Старик помолчал. Потом усмехнулся – одними уголками губ.

– А я не знаю, – сказал он. – Я не вижу.

Рембрандт посмотрел на него долгим взглядом.

– А как зовут тебя, старик?

– Я очень старый, – ответил тот. – Имя забыл. Давно забыл. Все зовут меня «Старик». Или просто «Эй, ты». А внука – Ян. Как моего отца.

– Почему же ты не помнишь своё имя?

Старик повернул к нему слепые глаза. И вдруг улыбнулся – светло, просто, без горечи.

– Я старый, слепой, нищий, – сказал он. – Я никому не нужен. Кому какое дело, как меня зовут? Имя нужно тем, кого помнят. А меня не запомнят. Я умру – и всё. Как не было.

Рембрандт долго молчал. Потом взял уголь и бумагу.

– Садись прямо, – сказал он. – Я тебя запомню.

Старик замер.

– Зачем?

– Затем, что ты есть.

И он начал рисовать.

Ян смотрел во все глаза, забыв про еду. Саския стояла в стороне, и золотой луч – уже не с улицы, а откуда-то изнутри – падал на неё, освещая комнату.

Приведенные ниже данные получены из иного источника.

/-- An access moves LSTATE only from IDLE to BUSY, and only if it is one that triggers. -/
theorem performAccess_lstate {a : Access} {s t : State} (h : performAccess a s = .next t) :
    t.lstate = s.lstate ∨ (s.lstate = .idle ∧ t.lstate = .busy ∧ s.Triggers a) := by
  rcases performAccess_next h with ⟨r, rfl⟩ | ⟨v, hk, hoff, hb, rfl⟩ | ⟨v, c, -, -, -, rfl⟩ | ⟨v, c, e, -, -, rfl⟩ |
    ⟨v, c, i, hk, hc, hd, he⟩
  · exact .inl rfl
  · rw [State.respond_lstate, s.startSequencer_lstate]
    split
    case isTrue hl => exact .inr ⟨hl, rfl, v, hk, .inl ⟨hoff, hb⟩⟩
    case isFalse => exact .inl rfl
  · exact .inl rfl
  · exact .inl rfl
  · rcases exec_lstate he with hl | ⟨hl, ht, hi⟩
    · exact .inl hl
    · exact .inr ⟨hl, ht, v, hk, .inr ⟨c, i, hc, hd, hi⟩⟩

/-- A waiting command goes on only with LSTATE VALID, and is that of the context it names. -/
theorem State.resumable_some {s : State} {c m : Nat} {i : Instr} (h : s.resumable = some (c, m, i)) :
    s.lstate = .valid ∧ s.hasCtx c = true ∧ ∃ o, (s.ctx c).cstate = .waitLut m i o := by
  cases hl : s.lstate with
  | idle => simp [State.resumable, hl] at h
  | busy => simp [State.resumable, hl] at h
  | valid =>
    rw [State.resumable, hl] at h
    obtain ⟨x, o, -, hx, hw⟩ := firstWaiting_some h
    rw [Nat.sub_zero] at hx
    exact ⟨rfl, by simp [State.hasCtx, hx], o, by simpa [State.ctx, hx] using hw⟩

/-- After the sequencer's cycle a step that takes no reset leaves LSTATE as the cycle left it, or moves it from IDLE to BUSY
by an access taken. -/
theorem step_lstate {s t : State} (h : step s = .next t) (hr : ∀ rest, s.pick ≠ some (.reset, rest)) :
    t.lstate = s.sequencerCycle.lstate ∨
    (s.sequencerCycle.lstate = .idle ∧ t.lstate = .busy ∧ ∃ a rest, s.pick = some (.access a, rest) ∧ s.Triggers a) := by
  rcases step_cases s with ⟨rest, hp, -⟩ | ⟨c, m, i, -, hres, hs⟩ | ⟨a, rest, hp, hs⟩ | ⟨-, -, hs⟩
  · exact absurd hp (hr rest)
  · obtain ⟨hv, -⟩ := State.resumable_some hres
    rw [hs] at h
    rcases exec_lstate h with hl | ⟨hl, -⟩
    · exact .inl hl
    · rw [State.withIssue_lstate, hv] at hl
      cases hl
  · rw [hs] at h
    rcases performAccess_lstate h with hl | ⟨hl, ht, htr⟩
    · exact .inl hl
    · exact .inr ⟨hl, ht, a, rest, hp.1, (State.triggers_congr (by simp) a).1 htr⟩
  · rw [hs] at h
    exact .inl (congrArg State.lstate (Host.Outcome.next.inj h)).symm

theorem State.sequencerCycle_of_ne_busy {s : State} (h : s.lstate ≠ .busy) : s.sequencerCycle = s := by
  rcases s.sequencerCycle_cases with ⟨-, hc⟩ | ⟨hb, -⟩ | ⟨hb, -⟩
  · exact hc
  · exact absurd hb h
  · exact absurd hb h

theorem State.sequencerCycle_lstate_of_busy {s : State} (h : s.lstate = .busy) :
    s.sequencerCycle.lstate = .busy ∨ s.sequencerCycle.lstate = .valid := by
  rcases s.sequencerCycle_cases with ⟨hb, -⟩ | ⟨-, -, hl, -⟩ | ⟨-, -, hl, -⟩
  · exact absurd h hb
  · exact .inl hl
  · exact .inr hl

/-- Settles O53: the sequencer's cycle moves LSTATE from BUSY only, and what follows it (`step_lstate`) from IDLE only. -/
theorem lstateTransitions : Obligations.LstateTransitions := by
  unfold Obligations.LstateTransitions
  intro s t h hr
  have kept (hs : s.sequencerCycle.lstate ≠ .idle) : t.lstate = s.sequencerCycle.lstate :=
    (step_lstate h hr).resolve_right fun hi => hs hi.1
  refine ⟨fun hv => ?valid, fun hb => ?busy, fun hi => ?idle⟩
  case valid =>
    rw [State.sequencerCycle_of_ne_busy (by simp [hv])] at kept
    rw [kept (by simp [hv]), hv]
  case busy =>
    have hl := State.sequencerCycle_lstate_of_busy hb
    rw [kept (by rcases hl with hl | hl <;> simp [hl])]
    exact hl
  case idle =>
    have hstep := step_lstate h hr
    rw [State.sequencerCycle_of_ne_busy (by simp [hi]), hi] at hstep
    rcases hstep with ht | ⟨-, ht, a, rest, hp, v, hk, htr⟩
    · exact .inl ht
    · exact .inr ⟨ht, a, rest, v, hp, hk, htr⟩

end Sys2Proof.Machine

/-! SUPPORT. The invariant of PXA, kept by each operation on the state, by each command, by each access and by the step. -/

namespace Sys2Proof.Machine

/-! ### The words the decoder rejects are the illegal ones (30_encoding.md R108) -/

/-- The rows of the decoder list the FMT and SHAPE sets of R104. -/
theorem instrOf_isSome (o : Op) (f : Fmt) (sh : Shape) :
    (instrOf o f sh).isSome = ((legalFmts o).contains f && (legalShapes o).contains sh) := by
  cases o <;> cases f <;> cases sh <;> rfl

/-- A command stands in the decoder's row of its own OP, FMT and SHAPE. -/
theorem opFmtShape_of_instrOf {o : Op} {f : Fmt} {sh : Shape} {i : Instr} (h : instrOf o f sh = some i) :
    opFmtShape i = (o, f, sh) := by
  cases o <;> cases f <;> cases sh <;> cases h <;> rfl

/-- The decoder answers a command exactly when the reserved bits are 0 and OP and FMT are numbers of a row that lists it. -/
theorem decode_eq_instr_iff (w : Word) (i : Instr) : decode w = .instr i ↔
    (fieldsOf w).rsvd = 0 ∧ ∃ o fm, opOfBits (fieldsOf w).op = some o ∧ fmtOfBits (fieldsOf w).fmt = some fm ∧
      instrOf o fm (shapeOfBits (fieldsOf w).shape) = some i := by
  unfold decode
  dsimp only
  split
  case isTrue hr => exact ⟨nofun, fun h => absurd h.1 hr⟩
  case isFalse hr =>
    have hr : (fieldsOf w).rsvd = 0 := not_not.1 hr
    cases ho : opOfBits (fieldsOf w).op with
    | none => simp
    | some o => cases hf : fmtOfBits (fieldsOf w).fmt with
      | none => simp
      | some fm => cases hi : instrOf o fm (shapeOfBits (fieldsOf w).shape) with
        | none => simp [hi]
        | some j => simp [hr, hi]

/-- Fields with reserved bits 0 and with the numbers of an OP and a FMT are legal when the row lists them and the OP has
the provider it needs. -/
theorem wellFormed_of_numbers (g : Bool) {f : Fields} {o : Op} {fm : Fmt} (hr : f.rsvd = 0)
    (ho : opListed f.op = some o) (hf : fmtListed f.fmt = some fm) :
    WellFormed g f = ((instrOf o fm (shapeListed f.shape)).isSome && (g || !opNeedsProvider o)) := by
  simp [WellFormed, rsvdOk, opOk, fmtOk, shapeOk, providerOk, hr, ho, hf, instrOf_isSome]

/-- A word that decodes to a command is legal unless the command lacks the provider it needs. The decoder's tables of
numbers and those of the legality conditions are two definitions of the same functions. -/
theorem wellFormed_of_decode_instr (g : Bool) {w : Word} {i : Instr} (h : decode w = .instr i) :
    WellFormed g (fieldsOf w) = (g || !opNeedsProvider (opFmtShape i).1) := by
  obtain ⟨hr, o, fm, ho, hf, hi⟩ := (decode_eq_instr_iff w i).1 h
  have hi' : instrOf o fm (shapeListed (fieldsOf w).shape) = some i := hi
  rw [wellFormed_of_numbers g hr ho hf, hi', opFmtShape_of_instrOf hi, Option.isSome_some, Bool.true_and]

/-- A legal word decodes to a command. -/
theorem decode_of_wellFormed {g : Bool} {w : Word} (h : WellFormed g (fieldsOf w) = true) : ∃ i, decode w = .instr i := by
  obtain ⟨⟨⟨⟨hr, hop⟩, hfmt⟩, -⟩, -⟩ : (((rsvdOk (fieldsOf w) = true ∧ opOk (fieldsOf w) = true) ∧
      fmtOk (fieldsOf w) = true) ∧ shapeOk (fieldsOf w) = true) ∧ providerOk g (fieldsOf w) = true := by
    simpa only [WellFormed, Bool.and_eq_true] using h
  have hr : (fieldsOf w).rsvd = 0 := eq_of_beq hr
  obtain ⟨o, ho⟩ := Option.isSome_iff_exists.1 hop
  cases hf : fmtListed (fieldsOf w).fmt with
  | none => simp [fmtOk, ho, hf] at hfmt
  | some fm =>
    rw [wellFormed_of_numbers g hr ho hf, Bool.and_eq_true] at h
    obtain ⟨i, hi⟩ := Option.isSome_iff_exists.1 h.1
    exact ⟨i, (decode_eq_instr_iff w i).2 ⟨hr, o, fm, ho, hf, hi⟩⟩

/-- A word that decodes to no command is illegal in every configuration. -/
theorem wellFormed_of_decode_illegal (g : Bool) {w : Word} {e : DecodeError} (h : decode w = .illegal e) :
    WellFormed g (fieldsOf w) = false := by
  by_contra hw
  obtain ⟨i, hi⟩ := decode_of_wellFormed (Bool.eq_true_of_not_eq_false hw)
  rw [h] at hi
  cases hi

/-! ### What each operation on a context keeps -/

theorem ErrOk.of_eq {g : Bool} {x y : Context} (h : ErrOk g x) (hw : y.errcmd = x.errcmd)
    (hi : y.errIll = true → x.errIll = true) : ErrOk g y :=
  ⟨hw ▸ h.1, fun hy => hw ▸ h.2 (hi hy)⟩

/-- Recording an illegal word keeps the error invariant: ERRCMD is the word, or the illegal one it held. -/
theorem ErrOk.recordIllegal {g : Bool} {x : Context} (h : ErrOk g x) {w : Word}
    (hw : WellFormed g (fieldsOf w) = false) : ErrOk g (x.recordIllegal w) := by
  have hcmd : WellFormed g (fieldsOf (x.recordIllegal w).errcmd) = false := by
    rw [Context.recordIllegal_errcmd]
    split
    case isTrue hset => exact h.2 hset
    case isFalse => exact hw
  exact ⟨.inr hcmd, fun _ => hcmd⟩

theorem WaitOk.of_eq {x y : Context} (h : WaitOk x) (hs : y.cstate = x.cstate) (ho : y.operands = x.operands) :
    WaitOk y :=
  fun m i o hy => ho ▸ h m i o (hs ▸ hy)

theorem WaitOk.of_ready {x : Context} (h : x.cstate = .ready) : WaitOk x := by
  intro m i o hx
  rw [h] at hx
  cases hx

/-- A host's write to a register keeps ERRCMD and CSTATE and sets no ERR_ILL (10_state.md R38, R39). -/
theorem Context.writeReg_kept (x : Context) (reg : Nat) (v : Word) :
    (x.writeReg reg v).errcmd = x.errcmd ∧ (x.writeReg reg v).cstate = x.cstate ∧
      ((x.writeReg reg v).errIll = true → x.errIll = true) := by
  unfold Context.writeReg
  split
  case h_1 => rw [Context.writeCstatus_eq]; exact ⟨rfl, rfl, fun h => (Bool.and_eq_true_iff.1 h).1⟩
  all_goals exact ⟨rfl, rfl, id⟩

/-! ### An access taken finds its context not busy (20_memory.md R79) -/

theorem State.contextBusy_congr {s t : State} (h : t.contexts = s.contexts) (a : Access) :
    t.contextBusy a = s.contextBusy a := by
  simp only [State.contextBusy, State.ctx, h]

/-- The choice of the next input passes over an access to a busy context. -/
theorem State.contextBusy_of_pickFrom {s : State} {a : Access} : ∀ {held : List Nat} {l rest : List Input},
    s.pickFrom held l = some (.access a, rest) → s.contextBusy a = false
  | _, [], _, h => by simp [State.pickFrom] at h
  | _, .reset :: _, _, h => by simp [State.pickFrom] at h
  | held, .access b :: l, rest, h => by
    rw [State.pickFrom] at h
    split at h
    case isTrue =>
      split at h
      case h_1 => cases h
      case h_2 i rest' hl =>
        obtain ⟨rfl, -⟩ : i = .access a ∧ _ := by simpa using h
        exact State.contextBusy_of_pickFrom hl
    case isFalse hfree =>
      obtain ⟨rfl, -⟩ : b = a ∧ _ := by simpa using h
      exact (Bool.or_eq_false_iff.1 (Bool.eq_false_of_not_eq_true hfree)).2

theorem State.contextBusy_of_pick {s : State} {a : Access} {rest : List Input} (h : s.pick = some (.access a, rest)) :
    s.contextBusy a = false :=
  State.contextBusy_of_pickFrom h

/-- The context an admitted access addresses is READY if it is not busy. -/
theorem ready_of_not_contextBusy {s : State} {a : Access} {c : Nat} (hb : s.contextBusy a = false)
    (had : a.admitted = true) (hp : pageOf a.off = c + 1) : (s.ctx c).cstate = .ready := by
  cases hw : (s.ctx c).cstate with
  | ready => rfl
  | waitLut m i o => simp [State.contextBusy, hp, had, Context.heldMaster, hw] at hb

/-! ### What each operation on the state keeps -/

namespace PxaInv

variable {s t : State}

/-- Where only the LUT unit and the model's own fields have changed, the invariant asks only about these. -/
theorem of_contexts_eq (h : PxaInv s) (hctx : t.contexts = s.contexts) (hgamma : t.gammaPresent = s.gammaPresent)
    (hissue : s.hasCtx t.issue.ctx = true) (hidle : t.lstate = .idle → s.lstate = .idle)
    (hbusy : t.lstate = .busy → t.seqCycle < Config.tInit) (hvalid : t.lstate = .valid → t.lut = LutStore.tables) :
    PxaInv t where
  count := by rw [hctx]; exact h.count
  issued := by rw [State.hasCtx_congr hctx]; exact hissue
  idle hl := by rw [hctx]; exact h.idle (hidle hl)
  busy := hbusy
  valid := hvalid
  err := by rw [hctx, hgamma]; exact h.err
  wait := by rw [hctx]; exact h.wait

theorem withInputs (h : PxaInv s) (l : List Input) : PxaInv (s.withInputs l) :=
  h.of_contexts_eq rfl rfl h.issued id h.busy h.valid

theorem withIssue (h : PxaInv s) {x : Issue} (hx : s.hasCtx x.ctx = true) : PxaInv (s.withIssue x) :=
  h.of_contexts_eq rfl rfl hx id h.busy h.valid

theorem respond (h : PxaInv s) (r : Response) : PxaInv (s.respond r) :=
  h.of_contexts_eq rfl rfl h.issued id h.busy h.valid

theorem completeWrite (h : PxaInv s) : PxaInv s.completeWrite := h.respond _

Рембрандт рисовал. Уголь летал по бумаге, ловил морщины старика, раздутые щёки Яна, мокрую шерсть собаки. И свет – тот самый, что шёл от Саскии, хотя она стояла в тени.

– Ты нас нарисуешь? – тихо спросил Ян.

– Уже рисую.

– И мы будем на картинке?

– Будете.

– И нас увидят?

– Увидят.

Ян задумался. Потом сказал серьёзно:

– Тогда я постараюсь играть лучше.

– Не надо лучше, – ответил Рембрандт, не отрываясь от рисунка. – Играй как есть. Это и есть правда.

Старик сидел неподвижно. По его щеке текла слеза – может быть, от старости, может быть, от чего-то другого.

Саския подошла к столу, взяла лютню и тихо провела по струнам. Чистый звук поплыл по комнате, смешиваясь с запахом хлеба и сыра, с теплом камина, с золотым светом, который никак не хотел угасать.

Рембрандт поднял глаза. Посмотрел на неё. На старика. На мальчика. На собаку.

И улыбнулся.

Потом они ушли.

В ночь. В темноту. В холод. Старик взял лютню – Рембрандт снял со стены и протянул ему, – провёл пальцем по струнам, услышал чистый звук.

– Зачем? – спросил старик.

– Она должна звучать, – ответил Рембрандт. – Не висеть мёртвой. Ты дашь ей голос.

– У меня нет голоса. Я слепой, старый, нищий.

– У тебя есть руки. И есть эта лютня. Иди.

Старик спрятал инструмент под одежду, ближе к сердцу. Мальчик взял его под руку. Собака встала и натянула поводок.

– Как тебя зовут? — спросил старик, уже стоя на пороге.

– Рембрандт.

– Я запомню, – сказал старик. – Хотя не вижу.

И они ушли.

Саския стояла у окна и смотрела в темноту. Где-то далеко снова забили барабаны – рота уходила на другой конец города. Шарманка и волынка зазвучали было, но стихли – наверное, свернули в переулок.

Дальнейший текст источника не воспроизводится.